WHAT TO WORK ON: Please take the records that follow and repeat exactly the lines starting with the line with "z's sensor. -/" and going on through the line with "def Dev.auxReference (d".

DATA SUPPLIED:
-- ==== Sys2Proof/Machine/ArrayIf.lean ====
section
/-! DEFINITION. The Array Interface: load measurement, the mate's wiring, the auxiliary converter's sequence with the zone
thermistors (R35, R39, R40, R43, R44, R46, R80, R82). -/

namespace Sys2Proof.Machine

def Dev.setArr (d : Dev) (f : ArrayIf → ArrayIf) : Dev := { d with arr := f d.arr }
def Dev.setArrCfg (d : Dev) (f : ArrayCfg → ArrayCfg) : Dev := { d with cfg := { d.cfg with arr := f d.cfg.arr } }

/-- The Array Interface is idle while its outputs are at high impedance (R46). -/
def Dev.outputsOff (d : Dev) : Bool := !d.driving

/-! ## Column loads (R46) -/

/-- The mate showed a claim with HEALTH above 0 in the last window. -/
def Dev.mateClaims (d : Dev) : Bool :=
  d.tow.accepted.toNat / 2 ^ 13 ≠ 0 && d.tow.accepted ≠ d.tow.claim

/-- One drive or monitor column's load, in 0.01 pF. -/
def Dev.putLoad (d : Dev) (monitor : Bool) (c v : Nat) : Dev :=
  if monitor then
    (d.setArr (fun a => { a with mcolumnLoad := tset 0 a.mcolumnLoad c v })).raiseIf (600 < v) .columnLoadHigh
  else (d.setArr (fun a => { a with columnLoad := tset 0 a.columnLoad c v })).raiseIf (800 < v) .columnLoadHigh

/-- Group g's drive reference load against the mean of its 32 columns, in 0.001, its rounding left open; a ratio that 16 bits
cannot hold, or to a mean of 0, is a free value (log entry 4). The event outside 0.900 to 1.100. -/
def Dev.putRatio (d : Dev) (g : Nat) : Dev :=
  let spare := tget 0 d.arr.columnLoad (256 + g)
  let sum := ((List.range 32).map (fun i => tget 0 d.arr.columnLoad (32 * g + i))).sum
  let q := openQuot (32000 * spare) sum
  let q := if 0 < sum ∧ q ≤ 65535 then q.toNat else (Config.spareRatio spare sum).toNat
  let d := d.setArr (fun a => { a with spareRatio := tset 0 a.spareRatio g q })
  d.raiseIf (320 * spare < 9 * sum ∨ 11 * sum < 320 * spare) .spareLoadRatio

/-- LOAD_MEASURE: 1 measures every column; the loads found are given column by column. -/
def loadMeasure (v : Nat) (drive monitor : List Nat) (d : Dev) : Resp × Dev :=
  if v ≠ 1 then (.invalid, d)
  else if d.driving ∨ d.mateClaims then (.conflict, d)
  else
    let d := iter (fun c d => d.putLoad false c (drive.getD c 0)) 264 0 d
    let d := iter (fun c d => d.putLoad true c (monitor.getD c 0)) 264 0 d
    (.ok, iter (fun g d => d.putRatio g) 8 0 d)

def execLoadMeasure (v : BitVec 8) (drive monitor : List Nat) (s : State) : Host.Outcome State Fault Refusal :=
  s.ask (loadMeasure v.toNat drive monitor)

/-! ## TOWER_WIRED (R44) -/

/-- TOWER_WIRED written: it takes effect at the next tick. -/
def towerWiredWrite (v : Bool) (d : Dev) : Resp × Dev :=
  if d.driving then (.conflict, d) else (.ok, d.setArrCfg (fun c => { c with towerWired := v }))

def execTowerWiredWrite (v : Bool) (s : State) : Host.Outcome State Fault Refusal := s.ask (towerWiredWrite v)

/-- Both mate lanes are marked unused, or no longer (R44, R271). -/
def Dev.markMate (d : Dev) (b : Bool) : Dev :=
  let mark (n : Nat) (t : Tab Lane) : Tab Lane := tset {} t n { tget {} t n with unused := b }
  { d with net := { d.net with lanes := mark 3 (mark 2 d.net.lanes) } }

/-- The tick's part: the written value comes into force, and a unit that comes to expect a mate starts its 1 s and uses its mate
lanes. That the marks of R44 end there, where the rule names no end, is a DESIGN CHOICE (log entry 100). -/
def Dev.wiredTick (d : Dev) : Dev :=
  let v := d.cfg.arr.towerWired
  let d := if v && !d.arr.wiredOn then d.markMate false else d
  -- a unit alone forwards none: what is kept to be sent again is dropped
  let d := if v then d else { d with tow := { d.tow with syncOut := [] } }
  d.setArr (fun a => { a with wiredOn := v, mateHeard := if v && !a.wiredOn then d.mono else a.mateHeard })

/-- MATE_MISSING (R44): no HELLO of a mate for 1 s. -/
def mateMissing (d : Dev) : Dev :=
  if d.arr.wiredOn ∧ 1000000000 ≤ d.mono - d.arr.mateHeard then
    Dev.raise (d.setArr (fun a => { a with mateHeard := d.mono })) .mateMissing
  else d

def execMateMissing (s : State) : Host.Outcome State Fault Refusal := s.upd mateMissing

/-! ## Settings (R46) -/

def dcolEnableWrite (b : List Byte) (d : Dev) : Resp × Dev :=
  if d.driving then (.conflict, d)
  else (.ok, d.setArrCfg (fun c => { c with dcolEnable := BitVec.ofNat 256 (ofBe b) }))

def mcolEnableWrite (b : List Byte) (d : Dev) : Resp × Dev :=
  if d.driving then (.conflict, d)
  else (.ok, d.setArrCfg (fun c => { c with mcolEnable := BitVec.ofNat 256 (ofBe b) }))

def zoneNomResWrite (z v : Nat) (d : Dev) : Resp × Dev :=
  if v = 0 then (.invalid, d) else (.ok, d.setArrCfg (fun c => { c with nomRes := tset 10000 c.nomRes z v }))

def zoneBetaWrite (z v : Nat) (d : Dev) : Resp × Dev :=
  if v = 0 then (.invalid, d) else (.ok, d.setArrCfg (fun c => { c with beta := tset 3435 c.beta z v }))

/-- A zone number above 15 is a reserved encoding (R6). -/
def zoneFallbackWrite (z v : Nat) (d : Dev) : Resp × Dev :=
  if 15 < v then (.invalid, d) else (.ok, d.setArrCfg (fun c => { c with fallback := tins c.fallback z v }))

/-- ZONE_FALLBACK: z - 1, and 1 for zone 0, until it is written. -/
def Dev.zoneFallback (d : Dev) (z : Nat) : Nat := (tfind d.cfg.arr.fallback z).getD (if z = 0 then 1 else z - 1)

/-- An enabled data column (R35). -/
def Dev.driveOn (d : Dev) (c : Nat) : Bool := d.cfg.arr.dcolEnable.getLsbD c
def Dev.monitorOn (d : Dev) (c : Nat) : Bool := d.cfg.arr.mcolEnable.getLsbD c

/-! ## The auxiliary converter (R39, R40, R82) -/

/-- State of a zone sensor by its conversion: 1 OPEN above 2.45 V, 2 SHORT below 10 mV, 0 OK. -/
def zoneJudge (code : Nat) : Nat :=
  if 245 * 65536 < 250 * code then 1 else if 250 * code < 65536 then 2 else 0

def Dev.zoneOk (d : Dev) (z : Nat) : Bool := tget 0 d.arr.zoneStatus z = 0

/-- The series z + z^3 / 3 + z^5 / 5 + ... of n terms from the odd number k on, p being the power of z, in units of 2^-48. -/
def artanhFrom : Nat → Nat → Int → Int → Int
  | 0, _, _, _ => 0
  | n + 1, k, p, z2 => p / k + artanhFrom n (k + 2) (shr (p * z2) 48) z2

/-- ln 2 in units of 2^-48. -/
def ln2 : Int := 195103586505167

/-- Natural logarithm of a / b in units of 2^-48, a and b above 0, to better than 10^-9: a / b = 2^k m with m within 1/2 ... 2, and
ln m = 2 artanh ((m - 1) / (m + 1)). -/
def lnRatio (a b : Nat) : Int :=
  let k : Int := (a.log2 : Int) - b.log2
  let x : Int := (a : Int) * 2 ^ (-k).toNat
  let y : Int := (b : Int) * 2 ^ k.toNat
  let z := (x - y) * 2 ^ 48 / (x + y)
  k * ln2 + 2 * artanhFrom 24 1 z (shr (z * z) 48)

/-- The beta law of R39 in 0.01 degree C, to the nearest: `sum` codes of n conversions give the resistance
sum / n * 2.5 V / 65,536 / 50 µA = 50,000 sum / (65,536 n) ohm. None where no temperature satisfies the law. -/
def betaLaw (sum n nom beta : Nat) : Option Int :=
  if sum = 0 ∨ n = 0 ∨ nom = 0 then none
  else
    let den := 100 * 2 ^ 48 * (beta : Int) + 29815 * lnRatio (50000 * sum) (65536 * n * nom)
    if den ≤ 0 then none else some ((2 * (29815 * (beta : Int) * (100 * 2 ^ 48)) + den) / (2 * den) - 27315)

/-- Temperature of the zone's own sensor: the mean of its last 4 conversions by the beta law, with the controller's error of at
most 0.25 degree C from 0 to 85 degree C (R39), a free value; outside that range the rule bounds no error and the reading is free.
Before 4 good conversions exist the mean is that of the 1 to 3 held, and a faulty conversion empties the window: DESIGN
CHOICE, the rule speaks of the last 4 only (log entry 101). -/
def Dev.ownTemp (d : Dev) (z : Nat) : Int :=
  let l := tget [] d.arr.zoneConv z
  let nom := tget 10000 d.cfg.arr.nomRes z
  let beta := tget 3435 d.cfg.arr.beta z
  let free := (Config.zoneTemp l.sum l.length nom beta).toInt
  match betaLaw l.sum l.length nom beta with
  | some t => if 0 ≤ t ∧ t ≤ 8500 then t + clampI (-25) 25 (free - t) else free
  | none => free

/-- Temperature of a zone in use: its own, that of its fallback while that reads OK, else its last good one. -/
def Dev.tempInUse (d : Dev) (z : Nat) : Int :=
  let own (k : Nat) := tget 0 d.arr.zoneOwn k
  let f := d.zoneFallback z
  if d.zoneOk z then own z else if d.zoneOk f then own f else own z

/-- The temperatures in use are formed and compared with the zone levels, unless the reference holds them (R82, R413). -/
def Dev.zoneTemps (d : Dev) : Dev :=
  if d.rd.auxHeld then d
  else iter (fun z d =>
    (d.setArr (fun a => { a with zoneTemp := tset 0 a.zoneTemp z (d.tempInUse z) })).judgeZone z) 16 0 d

/-- A conversion of zone z's sensor. -/
def Dev.zoneSample (d : Dev) (z code : Nat) : Dev :=
  let j := zoneJudge code
  let was := tget 0 d.arr.zoneStatus z
  let d :=
    if j ≠ 0 then
      Dev.raiseIf (d.setArr (fun a => { a with
        zoneStatus := tset 0 a.zoneStatus z j, zoneConv := tset [] a.zoneConv z [], zoneGood := tset 0 a.zoneGood z 0 }))
        (was = 0) .zoneSensorFault
    else
      let n := tget 0 d.arr.zoneGood z + 1
      d.setArr (fun a => { a with
        zoneConv := tset [] a.zoneConv z ((code :: tget [] a.zoneConv z).take 4)
        zoneGood := tset 0 a.zoneGood z (if was = 0 ∨ 4 ≤ n then 0 else n)
        zoneStatus := if 4 ≤ n then tset 0 a.zoneStatus z 0 else a.zoneStatus })
  let d := if d.zoneOk z && !d.rd.auxHeld then d.setArr (fun a => { a with zoneOwn := tset 0 a.zoneOwn z (d.ownTemp z) }) else d
  d.zoneTemps

/-- Position 31, the 1.250 V reference (R82): two passes in a row more than 0.1 % off hold the zone temperatures of the
last good pass, until it reads well again. -/
def Dev.auxReference (d : Dev) (code : Nat) : Dev :=
  if 32768 - 32 ≤ code ∧ code ≤ 32768 + 32 then
    { d with rd := { d.rd with auxRefBad := 0, auxHeld := false, auxGood := if d.rd.auxHeld then d.rd.auxGood else d.arr.zoneTemp } }
  else
    let n := min 2 (d.rd.auxRefBad + 1)
    let rise := n = 2 ∧ d.rd.auxHeld = false
    let d := { d with rd := { d.rd with auxRefBad := n, auxHeld := d.rd.auxHeld || n = 2 } }
    if rise then
      let g := d.rd.auxGood
      let d := d.setArr (fun a => { a with
        zoneTemp := g
        zoneOwn := iter (fun z t => if d.zoneOk z then tset 0 t z (tget 0 g z) else t) 16 0 a.zoneOwn })
      (iter (fun z d => d.judgeZone z) 16 0 d).raise .auxRefFault
    else d

/-- The TDAC's route, group and code as the host's settings in force give them: a write acts at the next tick (R66, R80). -/
def Dev.tdacSet (d : Dev) : Nat × Nat × Nat := d.rd.oldTdac.getD (d.cfg.rd.tdacRoute, d.cfg.rd.tdacGroup, d.cfg.rd.tdacCode)

/-- What position 30 reads (R82): the TDAC when its route is AUX, within its linearity of 4 LSB; else AUX_RET against itself, 0 V.
While the rotation runs the Calibration Unit owns the TDAC (R81), which is then not on AUX, nor under a standby's self-test (R355); the auxiliary converter's own error is
not stated and taken as none (DESIGN CHOICE, log entry 119). -/
def Dev.auxTdac (d : Dev) (code : Nat) : Nat :=
  if d.cal.rotState = .stopped ∧ d.tow.role ≠ 1 ∧ d.tdacSet.1 = 1 then min 65535 (max (d.tdacSet.2.2 - 4) (min (d.tdacSet.2.2 + 4) code)) else 0

/-- AUX_POSITION: the converter has converted the position its sequence stands at; with RESET_N low the sequence does not run (R423). -/
def auxPosition (code : Nat) (d : Dev) : Dev :=
  if d.boot.phase = .held then d else
  let p := d.rd.auxPos
  let code := if p = 30 then d.auxTdac code else code
  let d := { d with rd := { d.rd with auxPos := (p + 1) % 32, auxRaw := tset 0 d.rd.auxRaw p code } }
  if p < 16 then d.zoneSample p code
  else if p < 30 then
    let d := d.publishSupply p
    if p = 29 then d.estimatePower else d
  else if p = 31 then d.auxReference code
  else d

def execAuxPosition (code : BitVec 16) (s : State) : Host.Outcome State Fault Refusal := s.upd (auxPosition code.toNat)

end Sys2Proof.Machine
end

TASK RESPONSE:
/-- A conversion of zone z's sensor. -/
def Dev.zoneSample (d : Dev) (z code : Nat) : Dev :=
  let j := zoneJudge code
  let was := tget 0 d.arr.zoneStatus z
  let d :=
    if j ≠ 0 then
      Dev.raiseIf (d.setArr (fun a => { a with
        zoneStatus := tset 0 a.zoneStatus z j, zoneConv := tset [] a.zoneConv z [], zoneGood := tset 0 a.zoneGood z 0 }))
        (was = 0) .zoneSensorFault
    else
      let n := tget 0 d.arr.zoneGood z + 1
      d.setArr (fun a => { a with
        zoneConv := tset [] a.zoneConv z ((code :: tget [] a.zoneConv z).take 4)
        zoneGood := tset 0 a.zoneGood z (if was = 0 ∨ 4 ≤ n then 0 else n)
        zoneStatus := if 4 ≤ n then tset 0 a.zoneStatus z 0 else a.zoneStatus })
  let d := if d.zoneOk z && !d.rd.auxHeld then d.setArr (fun a => { a with zoneOwn := tset 0 a.zoneOwn z (d.ownTemp z) }) else d
  d.zoneTemps

/-- Position 31, the 1.250 V reference (R82): two passes in a row more than 0.1 % off hold the zone temperatures of the
last good pass, until it reads well again. -/
def Dev.auxReference (d : Dev) (code : Nat) : Dev :=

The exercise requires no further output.